As ocean currents churn and pulse, their movements can be difficult to harness. Yet hundreds of technological designs are competing for commercial success by harnessing them. Some, like Seabased’s tidal turbine, sit on the ocean floor and use seafloor movement to turn its rotors, which drive generators. Other solutions rely on height differences between high tide and low tide as energy sources; still others, like tidal barrages or stream technology utilize underwater turbines that capture kinetic energy in and out of tidal areas.
Still other technologies, like ocean thermal, utilize colder surface waters to offset power requirements by generators without emitting or creating waste products.
Research in renewable ocean energy technologies is progressing quickly and will make tremendous strides toward mitigating global CO2 emissions, supporting coastal and island communities that lack access to alternative power sources like diesel generators and providing disaster relief by powering drinking water and other services in affected regions. Initial investment costs, however, could hinder their market expansion; the good news is that over time their costs should come down due to advances in technology.
Energy Storage
Energy storage technologies play a vital role in powering our world with green electricity when the sun and wind fail to shine and blow freely. By storing power during off-peak hours for release during periods when demand peaks are highest, energy storage allows renewable energies to fully integrate into our grid infrastructure.
Utilities have come to recognize the numerous advantages offered by energy storage – both alone and combined with renewables (solar-plus-storage). It provides utilities with cost savings, decarbonization benefits, system integration efficiencies and reliability improvements, peak shaving (coincident and non-coincident), frequency regulation support voltage support demand response resiliency among many others.

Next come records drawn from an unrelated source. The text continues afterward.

-- ==== Sys2Proof/Machine/EccCmds.lean ====
section
/-! DEFINITION. The commands of the row code: parity cache, rebuilds, strength, Fallow map, Tedder (R104 to R135). -/
namespace Sys2Proof.Machine

/-- Whether the controller may write a line back now: its bank column is free, or in processor mode its unit is between
rows, a row that waits for its commit included (R118, R120). -/
def mayWriteback (s : State) (st ch bank : Nat) : Bool :=
  if chState s st ch = 0 then ((s.chan st ch).bank bank).corr.isNone && !bursting s st ch
  else match (s.unit (unitOf st ch bank)).run with
    | some r => !unitRowOpen (s.unit (unitOf st ch bank)) || rowDone ⟨unitOf st ch bank, s.unit (unitOf st ch bank), r⟩
    | none => true

/-- Every dirty line of a channel that may be written back is (R118). -/
def idleWriteback (s : State) (st ch : Nat) : State :=
  if queued s st ch ≠ 0 then s
  else forEach s (s.chan st ch).lines (fun s l =>
    if (s.chan st ch).lines.contains l && mayWriteback s st ch l.bank then writeback s st ch l else s)

/-- A flush completes (R121), and what waited for it goes on: the rewriting of a strength change. -/
def endFlush (s : State) (st : Nat) : State :=
  let e := pgEcc s.member st
  if flushing s st then reencode (setB (flushStack s st) e F.ECC_PCSTAT_FLUSHING false) st else s

/-- The oldest queued rebuild completes (R112): covered rows' failing sectors are kept as poisoned, and every slot of the
parity row is computed anew. DESIGN CHOICE (log 9): a covered row with failing sectors logs a record of kind UE. -/
def rebuildOne (s : State) (st : Nat) : State :=
  let e := pgEcc s.member st
  match (s.stack st).rebuild with
  | [] => s
  | (ch, b, row) :: l =>
    if chState s st ch ≠ 0 || !stackOpen s st || bursting s st ch || ((s.chan st ch).bank b).corr.isSome then s
    else
      let p : RowId := ⟨st, ch, b, row⟩
      let k := strength s st
      let s := forEach s (coveredRows s p) (fun s r =>
        let mask := failMask s r
        let s := forEach s (rowFlips s r) (fun s q => bakeSector s (r.sec + q.1))
        let s := { s with slotErrs := tset [] s.slotErrs (r.pa / 2048) [] }
        if mask = 0 then s else logUe s r 3 0 0xF000 mask)
      let s := s.updChan st ch (fun c => { c with lines := c.lines.filter (fun x => !(x.bank = b && parityRow k x.row = row)) })
      let s := { s with flips := tclr s.flips p.sec 32 }
      let s := s.updStack st (fun x => { x with rebuild := l, lost := x.lost.filter (· ≠ (ch, b, row)) })
      let s := charge s (pgDctl s.member st ch) 7 (holeRow k / (65536 - holeRow k) + 1)
      let s := charge s (pgDctl s.member st ch) 6 (32 * (holeRow k / (65536 - holeRow k) + 1))
      bumpF (event s e 3) e F.ECC_REBUILD_DONE

/-- A reformat ends and the stack serves requests again (R108). -/
def endReformat (s : State) (st : Nat) : State :=
  let e := pgEcc s.member st
  if reformatting s st && (s.stack st).oldStrength.isNone then admitStack (event (setF s e F.ECC_STRENGTH_REFORMAT 0) e 7) st else s

/-- `n` whole rows of a channel read: an activate and 32 sectors each (R459). -/
def chargeRows (s : State) (st ch n : Nat) : State :=
  charge (charge s (pgDctl s.member st ch) 7 n) (pgDctl s.member st ch) 6 (32 * n)

/-- A row read with correction (R127, R133): a failing data row is decoded, a failing parity row is corrected or queued for a
rebuild; one that found the queue full is queued now (R112). -/
def correctRow (s : State) (r : RowId) (kind : Nat) : State :=
  let parity := decide (holeRow (strength s r.st) ≤ r.row)
  if parity && (s.stack r.st).lost.contains (r.ch, r.bank, r.row) then queueRebuild s r
  else if failMask s r = 0 then s
  else if parity then (decodeParity s r 0xF000).2
  else (decodeRow s r kind 0 0xF000).2

/-- A row read by a Fallow copy, or visited by the Tedder (R127, R133); a parity row so opened takes its dirty lines (R118). -/
def visitRow (s : State) (r : RowId) (kind : Nat) : State :=
  let s := chargeRows s r.st r.ch 1
  correctRow (if holeRow (strength s r.st) ≤ r.row then openParity s r else s) r kind

/-- One row of the running Fallow copy (R133). -/
def copyOne (s : State) (st : Nat) : State :=
  let e := pgEcc s.member st
  match (s.stack st).copies with
  | [] => s
  | n :: _ =>
    let left := getF s e F.ECC_FALLOWSTAT_COPY_LEFT
    if left = 0 then s
    else
      let v := bwVal s (if n < 256 then e + 0x800 + 8 * n else e + 0x100 + 8 * (n - 256))
      let ch := fld v 0 5
      let bank := fld v 5 4
      if ((s.chan st ch).bank bank).corr.isSome || bursting s st ch then s
      else
        -- the logical row whose data stand in the row that is copied; none in a row that a spare row has replaced
        let row := if n < 256 then some (fld v 9 16) else copySource s st (fallowBankOf v) (s.stack st).copyRow
        let s := match row with
          | some row => visitRow s ⟨st, ch, bank, row⟩ 1
          | none => chargeRows s st ch 1
        let s := charge s (pgDctl s.member st ch) 6 32
        let s := setF s e F.ECC_FALLOWSTAT_COPY_LEFT (left - 1)
        s.updStack st (fun x => { x with copyRow := x.copyRow + 1 })

/-- The running Fallow copy is complete; the next one begins (R133). -/
def endCopy (s : State) (st : Nat) : State :=
  let e := pgEcc s.member st
  match (s.stack st).copies with
  | [] => s
  | n :: l =>
    if getF s e F.ECC_FALLOWSTAT_COPY_LEFT ≠ 0 then s
    else
      let s := event (setF (setF s e F.ECC_FALLOWSTAT_BUSY 0) e F.ECC_FALLOWSTAT_ENTRY 0) e 6
      startCopy (s.updStack st (fun x => { x with copies := l, redirected := x.redirected ++ [n] })) st

/-- The row at a Tedder position (R127). -/
def tedderRow (st p : Nat) : RowId := ⟨st, p / 16 % 32, p % 16, p / 512⟩

/-- A pass completes (R127, R128). -/
def passDone (s : State) (st : Nat) : State :=
  let e := pgEcc s.member st
  let x := s.stack st
  let s := setF s e F.ECC_SCRUBPOS_POSITION 0
  let s := bumpF s e F.ECC_SCRUBPOS_PASSES
  let s := setF s e F.ECC_SCRUBSTAT_LAST_PASS_MIN (Nat.min ((s.us - x.passFrom) / 60000000) (2 ^ 32 - 1))
  let s := event (setF s e F.ECC_SCRUBSTAT_BEHIND 0) e 4
  let period := getF s e F.ECC_CFG_SCRUB_PERIOD_H * 3600000000
  let next := Nat.max s.us (x.passFrom + period)
  s.updStack st (fun x => { x with passEnd := false, passFrom := next, dueAt := 0, dueUs := next })

/-- When the visit of a position of the running pass falls due (R127): evenly spread from the position and the moment at which the
pass began, or its period was last written. -/
def visitDue (s : State) (st p : Nat) : Nat :=
  (s.stack st).dueUs + (p - (s.stack st).dueAt) * (getF s (pgEcc s.member st) F.ECC_CFG_SCRUB_PERIOD_H * 3600000000) / 2 ^ 25

/-- A write of ECC_CFG (R127, R134, R472): a new period spreads the visits still to come from now on. -/
def scrubWrite (s : State) (st : Nat) (v : W64) : State :=
  let e := pgEcc s.member st
  let old := getF s e F.ECC_CFG_SCRUB_PERIOD_H
  let s := voidPlan (storeRW s (e + 0x88) v)
  if fld v 0 8 = old then s
  else s.updStack st (fun x => { x with dueAt := getF s e F.ECC_SCRUBPOS_POSITION, dueUs := Nat.max s.us x.passFrom })

/-- The Tedder finds slots for a row: its bank column is free of other work (R128). -/
def tedderSlots (s : State) (r : RowId) : Bool :=
  !bursting s r.st r.ch && ((s.chan r.st r.ch).bank r.bank).corr.isNone && ((s.chan r.st r.ch).bank r.bank).queue.isEmpty

/-- A visit of the Tedder that has fallen due (R127, R128): a position it skipped whose channel is free again, else the
next position; a visit that finds no slots waits. -/
def tedder (s : State) (st : Nat) : State :=
  let e := pgEcc s.member st
  let x := s.stack st
  let memory (p : Nat) : Bool := chState s st (tedderRow st p).ch = 0
  let free (p : Nat) : Bool := memory p && tedderSlots s (tedderRow st p)
  let finish (s : State) : State := if (s.stack st).passEnd && (s.stack st).skipped.isEmpty then passDone s st else s
  if getF s e F.ECC_CFG_SCRUB_PERIOD_H = 0 || !stackOpen s st || !x.passOn then s
  else match x.skipped.find? free with
    | some p =>
      finish (visitRow (s.updStack st (fun x => { x with skipped := setPut x.skipped p false })) (tedderRow st p) 2)
    | none =>
      if x.passEnd then s
      else
        let p := getF s e F.ECC_SCRUBPOS_POSITION
        let last := decide (p = 2 ^ 25 - 1)
        if s.us < visitDue s st p || (memory p && !free p) then s
        else
        let s := setF s e F.ECC_SCRUBPOS_POSITION (if last then p else p + 1)
        let s := s.updStack st (fun x => { x with passEnd := last, skipped := setPut x.skipped p (!memory p) })
        finish (if memory p then visitRow s (tedderRow st p) 2 else s)

/-- A pass overruns its period (R128). -/
def passLate (s : State) (st : Nat) : State :=
  let e := pgEcc s.member st
  let period := getF s e F.ECC_CFG_SCRUB_PERIOD_H * 3600000000
  if period ≠ 0 && (s.stack st).passOn && (s.stack st).passFrom + period ≤ s.us && getF s e F.ECC_SCRUBSTAT_BEHIND = 0 then
    event (setF s e F.ECC_SCRUBSTAT_BEHIND 1) e 5
  else s

/-! ## The commands -/

/-- PARITY_REBUILD_DONE (R112). -/
def execParityRebuildDone (stack : Nat) (s : State) : Res := onObj (hasStack s stack) s (rebuildOne s stack)

/-- PARITY_WRITEBACK (R118): the line at a place among the dirty lines, oldest first. -/
def execParityWriteback (stack ch line : Nat) (s : State) : Res :=
  onObj (hasCh s stack ch) s (match (s.chan stack ch).lines[line]? with
    | some l => if mayWriteback s stack ch l.bank then writeback s stack ch l else s
    | none => s)

/-- PARITY_IDLE_TIMEOUT (R118). -/
def execParityIdleTimeout (stack ch : Nat) (s : State) : Res := onObj (hasCh s stack ch) s (idleWriteback s stack ch)

/-- PCFLUSH (R121). -/
def execPcflush (_w : Writer) (stack : Nat) (v : W64) (s : State) : Res :=
  onPage (hasStack s stack) (pgEcc .zh8c stack + 0xB8) s (if bitOf v 0 then startFlush s stack else s)

/-- FLUSH_DONE (R121). -/
def execFlushDone (stack : Nat) (s : State) : Res := onObj (hasStack s stack) s (endFlush s stack)

/-- ECC_STRENGTH (R108). -/
def execEccStrength (w : Writer) (stack : Nat) (v : W64) (s : State) : Res := onPage (hasStack s stack) (pgEcc .zh8c stack + 0x80) s (strengthWrite s w stack v)

/-- REFORMAT_DONE (R108). -/
def execReformatDone (stack : Nat) (s : State) : Res := onObj (hasStack s stack) s (endReformat s stack)

/-- FALLOW_ROW (R131). -/
def execFallowRow (w : Writer) (stack i : Nat) (v : W64) (s : State) : Res :=
  onPage (hasStack s stack && i < 256) (pgEcc .zh8c stack + 0x800 + 8 * i) s (fallowRowWrite s w stack i v)

/-- FALLOW_BANK (R131). -/
def execFallowBank (w : Writer) (stack n : Nat) (v : W64) (s : State) : Res :=
  onPage (hasStack s stack && n < 2) (pgEcc .zh8c stack + 0x100 + 8 * n) s (fallowBankWrite s w stack n v)

/-- FALLOW_COPY_ROW (R133). -/
def execFallowCopyRow (stack : Nat) (s : State) : Res := onObj (hasStack s stack) s (copyOne s stack)

/-- FALLOW_DONE (R133). -/
def execFallowDone (stack : Nat) (s : State) : Res := onObj (hasStack s stack) s (endCopy s stack)

/-- TEDDER_VISIT (R127); `media` are the media errors that have appeared. -/
def execTedderVisit (stack : Nat) (media : List Flip) (s : State) : Res :=
  onObj (hasStack s stack) s (tedder (s.addFlips media) stack)

/-- SCRUB_LATE (R128). -/
def execScrubLate (stack : Nat) (s : State) : Res := onObj (hasStack s stack) s (passLate s stack)

/-- SCRUB_PERIOD_WRITE (R127, R134, R472): a write of ECC_CFG. -/
def execScrubPeriodWrite (_w : Writer) (stack : Nat) (v : W64) (s : State) : Res :=
  onPage (hasStack s stack) (pgEcc .zh8c stack + 0x88) s (scrubWrite s stack v)

end Sys2Proof.Machine
end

Utility-scale battery energy storage systems (BESSs) can also help supplement fossil fuel generation during periods of peak demand, delay expensive transmission and distribution infrastructure upgrades, and accelerate renewable deployment. Many states are now adopting time-of-use pricing standards which favor BESSs.
Energy storage enables greater incorporation of renewable sources like wind and solar into the grid, helping ensure only cost-effective sources are included in the mix. As renewables market growth accelerates, many challenges such as project input/cost pressures, interconnection/permitting issues, workforce shortages and workforce constraints remain; yet some barriers are starting to dissipate as clean energy and climate laws take effect.
Future energy will be driven by hybrid decentralized sources that include solar, wind, thermal energy, hydro, and clean hydrogen sources. Success lies in connecting these technologies through hybrid microgrids while pairing them with innovative battery energy storage options. As a result, our sustainable energy ecosystem provides individuals and communities with a resilient and reliable supply of energy, while giving them the flexibility to tailor their consumption according to market prices and needs. Modern batteries allow EV owners to rapidly charge their vehicles, easing the transition towards cleaner transportation. Renewables continue to transform our world for the better – be that through power or transportation or any other source.